__ASSIGNED TASK__. Run through the data and copy out every line that mentions the word "prog".

EXTRACTED MATERIAL below:

-- ==== Sys2Proof/Machine/Serve.lean ====
section
/-! DEFINITION. The shared operations of every command: acceptance with its overlap check (R73, R351, R352), the running of a whole command (R71), and the response (R13). The engine takes no exception and returns from none (R347): an error is the status of the command's own response. -/

namespace Sys2Proof.Machine

/-- A flight whose first part is done goes on to its second part (R74). -/
def Flight.settle (f : Flight) : Flight :=
  match f.part, f.todo with
  | .first, [] => { f with part := .second, todo := f.prog.rest f.done }
  | .first, _ :: _ => f
  | .second, _ => f

/-- The flight of a command just accepted. -/
def startFlight (r : Request) (prog : Program) : Flight :=
  Flight.settle { req := r, prog := prog, part := .first, todo := prog.first, done := [] }

/-- The acceptance of request `r` on port `p`: the port is BUSY, and the faults of R351 and R352 are recorded. -/
def State.accepted (s : State) (p : Nat) (r : Request) (prog : Program) : State :=
  (s.setPort p (.busy (startFlight r prog))).recordFaults (overlapFaults s r)

/-- Every event of a command and its response on port `p`, with no other port's step between them (R71). -/
def runCommand (p : Nat) (prog : Program) (s : State) : Host.Outcome State Fault Refusal :=
  match runTasks s prog.first [] with
  | .error e => .fault e
  | .ok (s1, done1) =>
    match runTasks s1 (prog.rest done1) done1 with
    | .error e => .fault e
    | .ok (s2, done2) => .next (s2.deliver p prog.status (prog.data done2))

/-- Serve request `r` on port `p` from acceptance to response (R71, R73). A state with a fault recorded is stuck
(R350); a port that is not IDLE accepts nothing (R101, log entry 4); an overlap records its faults (R351, R352). -/
def serve (p : Nat) (r : Request) (prog : Program) (s : State) : Host.Outcome State Fault Refusal :=
  match s.faults.stuck with
  | some e => .fault e
  | none =>
    if s.canAccept p then
      match (overlapFaults s r).stuck with
      | some _ => .next (s.accepted p r prog)
      | none => runCommand p prog s
    else .next s

end Sys2Proof.Machine
end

End of EXTRACTED MATERIAL.

__EXERCISE ANSWER__.
  | .first, [] => { f with part := .second, todo := f.prog.rest f.done }
def startFlight (r : Request) (prog : Program) : Flight :=
  Flight.settle { req := r, prog := prog, part := .first, todo := prog.first, done := [] }
def State.accepted (s : State) (p : Nat) (r : Request) (prog : Program) : State :=
  (s.setPort p (.busy (startFlight r prog))).recordFaults (overlapFaults s r)
def runCommand (p : Nat) (prog : Program) (s : State) : Host.Outcome State Fault Refusal :=
  match runTasks s prog.first [] with
    match runTasks s1 (prog.rest done1) done1 with
    | .ok (s2, done2) => .next (s2.deliver p prog.status (prog.data done2))
def serve (p : Nat) (r : Request) (prog : Program) (s : State) : Host.Outcome State Fault Refusal :=
      | some _ => .next (s.accepted p r prog)
      | none => runCommand p prog s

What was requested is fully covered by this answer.